I am the angel that washed out to Washington.

[I remember there was an arm that touched.
I looked and a few moments passed before I came to.]

Just like my whirlwind that had brought me to here
I sheltered the locals as I spread my arms and screamed like hell.

To arrows and sparks and roaring engines
Lifting an essence, an indescribable valor.

To sky that lifts my dream and spins my fear,
Pushing endless possibility into the cuff of my presence.

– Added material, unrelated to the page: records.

/-- As exec_pinInc_press_pending, on the decrease button's line (R96). -/
theorem exec_pinDec_press_pending (hpend : s.pendDec = true ∨ (s.decPin = true ∧ s.decEnabled = true)) :
    exec (.pinDec 0#8) s = .next { s with decPin := false, pendDec := true } := by
  rw [exec_pinDec_press hs, decide_eq_true hpend]

/-- As execAll_two_incPresses, on the decrease button's line. -/
theorem execAll_two_decPresses (hen : s.decEnabled = true) (hpin : s.decPin = true) :
    execAll [.pinDec 0#8, .pinDec 1#8, .pinDec 0#8] s = some { s with decPin := false, pendDec := true } := by
  have hrelease : exec (.pinDec 1#8) { s with decPin := false, pendDec := true }
      = .next { s with decPin := true, pendDec := true } := exec_pinDec_release hs
  have hagain : exec (.pinDec 0#8) { s with decPin := true, pendDec := true }
      = .next { s with decPin := false, pendDec := true } := exec_pinDec_press_pending hs (.inl rfl)
  rw [execAll_cons_next (exec_pinDec_press_pending hs (.inr ⟨hpin, hen⟩)), execAll_cons_next hrelease,
    execAll_cons_next hagain, execAll_nil]

/-- A second compare match finds the flag set (R88). -/
theorem execAll_two_matches (hrun : s.timerRunning = true) :
    execAll [.tmrMatch, .tmrMatch] s = some { s with pendTick := true } := by
  have hagain : exec .tmrMatch { s with pendTick := true } = .next { s with pendTick := true } :=
    exec_tmrMatch_of_running hs hrun
  rw [execAll_cons_next (exec_tmrMatch_of_running hs hrun), execAll_cons_next hagain, execAll_nil]

/-- The later of two samples overwrites the earlier one (R105). -/
theorem execAll_two_conversions (hen : s.adcEnabled = true) (first last : Byte) :
    execAll [.adcEoc first, .adcEoc last] s = some { s with adcData := last, pendAdc := true } := by
  have hlast : exec (.adcEoc last) { s with adcData := first, pendAdc := true }
      = .next { s with adcData := last, pendAdc := true } := exec_adcEoc_of_enabled hs hen
  rw [execAll_cons_next (exec_adcEoc_of_enabled hs hen), execAll_cons_next hlast, execAll_nil]

end

/-- However many events set a flag, one dispatch clears it: the handler runs once and is then refused (R144). -/
theorem dispatched_once {is : List Instr} {x : Source} {s u : State} (hevents : execAll is s = some u)
    (hu : u.inRange = true) (hpend : u.pending x = true) :
    execAll (is ++ [handlerOf x]) s = some (effect (handlerOf x) u)
      ∧ exec (handlerOf x) (effect (handlerOf x) u) = .refused (.handlerNotPending x) := by
  constructor
  · rw [execAll_append, hevents, Option.bind_some, execAll_cons_next (exec_handlerOf_of_pending hu hpend), execAll_nil]
  · exact exec_handlerOf_of_not_pending (effect_inRange _ hu) (by rw [pending_effect_handlerOf, if_pos rfl])

/-- Settles O29: the events leave one flag set, so the handler's effect is felt once, on the sample last written. -/
theorem pressesBeforeOneDispatchMerge : Obligations.PressesBeforeOneDispatchMerge := by
  intro s hs
  refine ⟨fun hen hpin => ?inc, fun hen hpin => ?dec, fun hrun => ?tick, fun hen first last => ?adc⟩
  case inc =>
    obtain ⟨hone, hrefused⟩ := dispatched_once (x := .inc) (execAll_two_incPresses hs hen hpin) hs rfl
    exact ⟨_, hone, satInc_toNat s.increaseCounter, hrefused⟩
  case dec =>
    obtain ⟨hone, hrefused⟩ := dispatched_once (x := .dec) (execAll_two_decPresses hs hen hpin) hs rfl
    exact ⟨_, hone, satDec_toInt s.decreaseCounter, hrefused⟩
  case tick =>
    obtain ⟨hone, hrefused⟩ := dispatched_once (x := .tick) (execAll_two_matches hs hrun) hs rfl
    exact ⟨_, hone, rfl, nextPosition_toNat s.scanIndex, hrefused⟩
  case adc =>
    obtain ⟨hone, hrefused⟩ := dispatched_once (x := .adc) (execAll_two_conversions hs hen first last) hs rfl
    exact ⟨_, hone, rfl, hrefused⟩

end Sys2Proof.Machine

/-! ## What only RST undoes (R156) -/

namespace Sys2Proof.Machine

/-- IncreaseCounter is counted up, and saturates at the end of its range (R98). -/
theorem le_effect_increaseCounter (i : Instr) {s : State} (hs : s.inRange = true) :
    s.increaseCounter.toNat ≤ (effect i s).increaseCounter.toNat := by
  rcases (owners i).increaseCounter with hkept | rfl
  · rw [hkept s]
  · obtain ⟨-, hrange, -⟩ := (inRange_iff s).1 hs
    rw [effect_isrInc, satInc_toNat]
    omega

/-- DecreaseCounter is counted down, and saturates at 0 (R99). -/
theorem effect_decreaseCounter_le_self (i : Instr) (s : State) :
    (effect i s).decreaseCounter.toNat ≤ s.decreaseCounter.toNat := by
  rcases (owners i).decreaseCounter with hkept | rfl
  · rw [hkept s]
  · rw [effect_isrDec, satDec_toNat]
    exact Nat.sub_le _ _

/-- Settles O48: RST answers the reset table with its drawn values, and every other operation its effect, which clears no
enable of a source but TICK and moves each of the two counters one way. -/
theorem rstRestoresTheResetTable : Obligations.RstRestoresTheResetTable := by
  refine ⟨rfl, fun s => ⟨_, _, _, _, _, _, exec_rst s⟩, fun i s t hi h => ?_⟩
  obtain ⟨hs, -, -, -, rfl⟩ := exec_next hi h
  exact ⟨effect_enabled (x := .inc) (by simp), effect_enabled (x := .dec) (by simp), effect_enabled (x := .adc) (by simp),
    le_effect_increaseCounter i hs, effect_decreaseCounter_le_self i s⟩

end Sys2Proof.Machine
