-- ==== Sys2Proof/WellFormed.lean ====
section
/-! DEFINITION. Which terms of `Instr` are commands: the shift count must be one that the 8-bit field CNT holds
(30_encoding.md R94: range -128 .. 127). Every other field is a fact of its type. -/

namespace Sys2Proof

/-- The numbers the signed 8-bit field CNT holds (30_encoding.md R94). -/
def countEncodable (count : Int) : Bool := decide (-128 ≤ count) && decide (count ≤ 127)

/-- The term is a command that some command word stands for (30_encoding.md R96). -/
def Instr.wf : Instr → Bool
  | .popcnt32 => true
  | .popcnt64 => true
  | .popcntA => true
  | .bitlen32 => true
  | .bitlen64 => true
  | .bitlenA => true
  | .log232 => true
  | .log264 => true
  | .log2A => true
  | .lzc32 => true
  | .lzc64 => true
  | .lzcA => true
  | .tzc32 => true
  | .tzc64 => true
  | .tzcA => true
  | .foldr32 => true
  | .foldr64 => true
  | .foldrA => true
  | .foldl32 => true
  | .foldl64 => true
  | .foldlA => true
  | .ispow232 => true
  | .ispow264 => true
  | .ispow2A => true
  | .roundup32 _ => true
  | .roundup64 _ => true
  | .roundupA _ => true
  | .rounddn32 _ => true
  | .rounddn64 _ => true
  | .rounddnA _ => true
  | .roundnr32 => true
  | .roundnr64 => true
  | .roundnrA => true
  | .lsb132 => true
  | .lsb164 => true
  | .lsb1A => true
  | .msb132 => true
  | .msb164 => true
  | .msb1A => true
  | .bidxl32 => true
  | .bidxl64 => true
  | .bidxlA => true
  | .bidxm32 => true
  | .bidxm64 => true
  | .bidxmA => true
  | .revbits32 => true
  | .revbits64 => true
  | .revbitsA => true
  | .revbytes32 => true
  | .revbytes64 => true
  | .shlc32 count => countEncodable count
  | .shlc64 count => countEncodable count
  | .shrc32 count => countEncodable count
  | .shrc64 count => countEncodable count
  | .adplenA => true
  | .adphnzA => true
  | .adplnzA => true

end Sys2Proof
end

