-- ==== Sys2Proof/Machine/ReverseShift.lean ====
section
/-! DEFINITION. The reversal and carry-preserving shift family: REVBITS, REVBYTES, SHLC, SHRC (43_reverse_shift.md). -/

namespace Sys2Proof.Machine

/-- The reversed bytes of a sequence of length n: `rb[j] = REV8_TABLE[bs[n-1-j]]` (43_reverse_shift.md R245). -/
def reversedBytes (rom : Rom) (bs : List Byte) : List Byte := bs.reverse.map rom.rev8

/-- SHLC of a W-bit pattern by c: the shifted value and the carry-out in the low c bits. The amounts are used as given,
not reduced mod W (43_reverse_shift.md R247). -/
def shiftLeftCarry {w : Nat} (a : BitVec w) (c : Nat) : BitVec w × BitVec w := (a <<< c, a >>> (w - c))

/-- SHRC of a W-bit pattern by c: the shifted value and the carry-out in the high c bits (43_reverse_shift.md R248). -/
def shiftRightCarry {w : Nat} (a : BitVec w) (c : Nat) : BitVec w × BitVec w := (a >>> c, a <<< (w - c))

/-- The two result slots of a carry-preserving shift: R0 the shifted value, R1 the carry-out. -/
def respondShift {w : Nat} (s : State) (r : BitVec w × BitVec w) : Outcome :=
  respond s (.pattern r.1) (.pattern r.2)

/-- REVBITS.32 (43_reverse_shift.md R240). -/
def execRevbits32 (s : State) : Outcome := respond s (.pattern (revW (opa32 s)))
/-- REVBITS.64 (43_reverse_shift.md R240). -/
def execRevbits64 (s : State) : Outcome := respond s (.pattern (revW (opa64 s)))
/-- REVBITS.A (43_reverse_shift.md R245): the reversed bytes, read as signed. -/
def execRevbitsA (s : State) : Outcome :=
  withDecomposed s fun d => respond s (.arb (sval (reversedBytes s.rom.val d.bs)))

/-- REVBYTES.32 (43_reverse_shift.md R246). -/
def execRevbytes32 (s : State) : Outcome := respond s (.pattern (revBytesW (opa32 s)))
/-- REVBYTES.64 (43_reverse_shift.md R246). -/
def execRevbytes64 (s : State) : Outcome := respond s (.pattern (revBytesW (opa64 s)))

/-- SHLC.32 (43_reverse_shift.md R247). -/
def execShlc32 (count : Int) (s : State) : Outcome :=
  inDomain s (countInRange 32 count) (respondShift s (shiftLeftCarry (opa32 s) count.toNat))
/-- SHLC.64 (43_reverse_shift.md R247). -/
def execShlc64 (count : Int) (s : State) : Outcome :=
  inDomain s (countInRange 64 count) (respondShift s (shiftLeftCarry (opa64 s) count.toNat))

/-- SHRC.32 (43_reverse_shift.md R248). -/
def execShrc32 (count : Int) (s : State) : Outcome :=
  inDomain s (countInRange 32 count) (respondShift s (shiftRightCarry (opa32 s) count.toNat))
/-- SHRC.64 (43_reverse_shift.md R248). -/
def execShrc64 (count : Int) (s : State) : Outcome :=
  inDomain s (countInRange 64 count) (respondShift s (shiftRightCarry (opa64 s) count.toNat))

end Sys2Proof.Machine
end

Into a distance that dances with a wavering expression,
Upon a transformation defined by these.

Old Tree (day 1193)

Pass through my heart as I whisper now,
I was born to be let free.
Let my whispers carry melancholy,
For my lover forever tarries.
I am a rambling rose letting great seas
Tumble me deep down below.
And let my eyes gently close
With a good nights sleep;
Old tree fallen in the night.

Old Tree by Ned Tobin

Beyond (day 1190)

The long lines on my calendar
Tell me there’s trouble on the rise,
A big storm from heaven to hell
Brewing, rumbling, shaking these windows.

Eyes in the darkness blink.
Hades and Cerberus
Between my thoughts and time
Scatter the answers to unknown questions.

Aggrieve, my letters of sound reasoning.
All suspicious thoughts and delicate fantasies
Shall surface uncontrollably
Rearing like the plunging thunderbird.

Yet here time’s lines keep stretching on,
In spite my tariff for illustrious Charon
Clutched deep to my hearth,
I, simple and meager, shoulder my armor.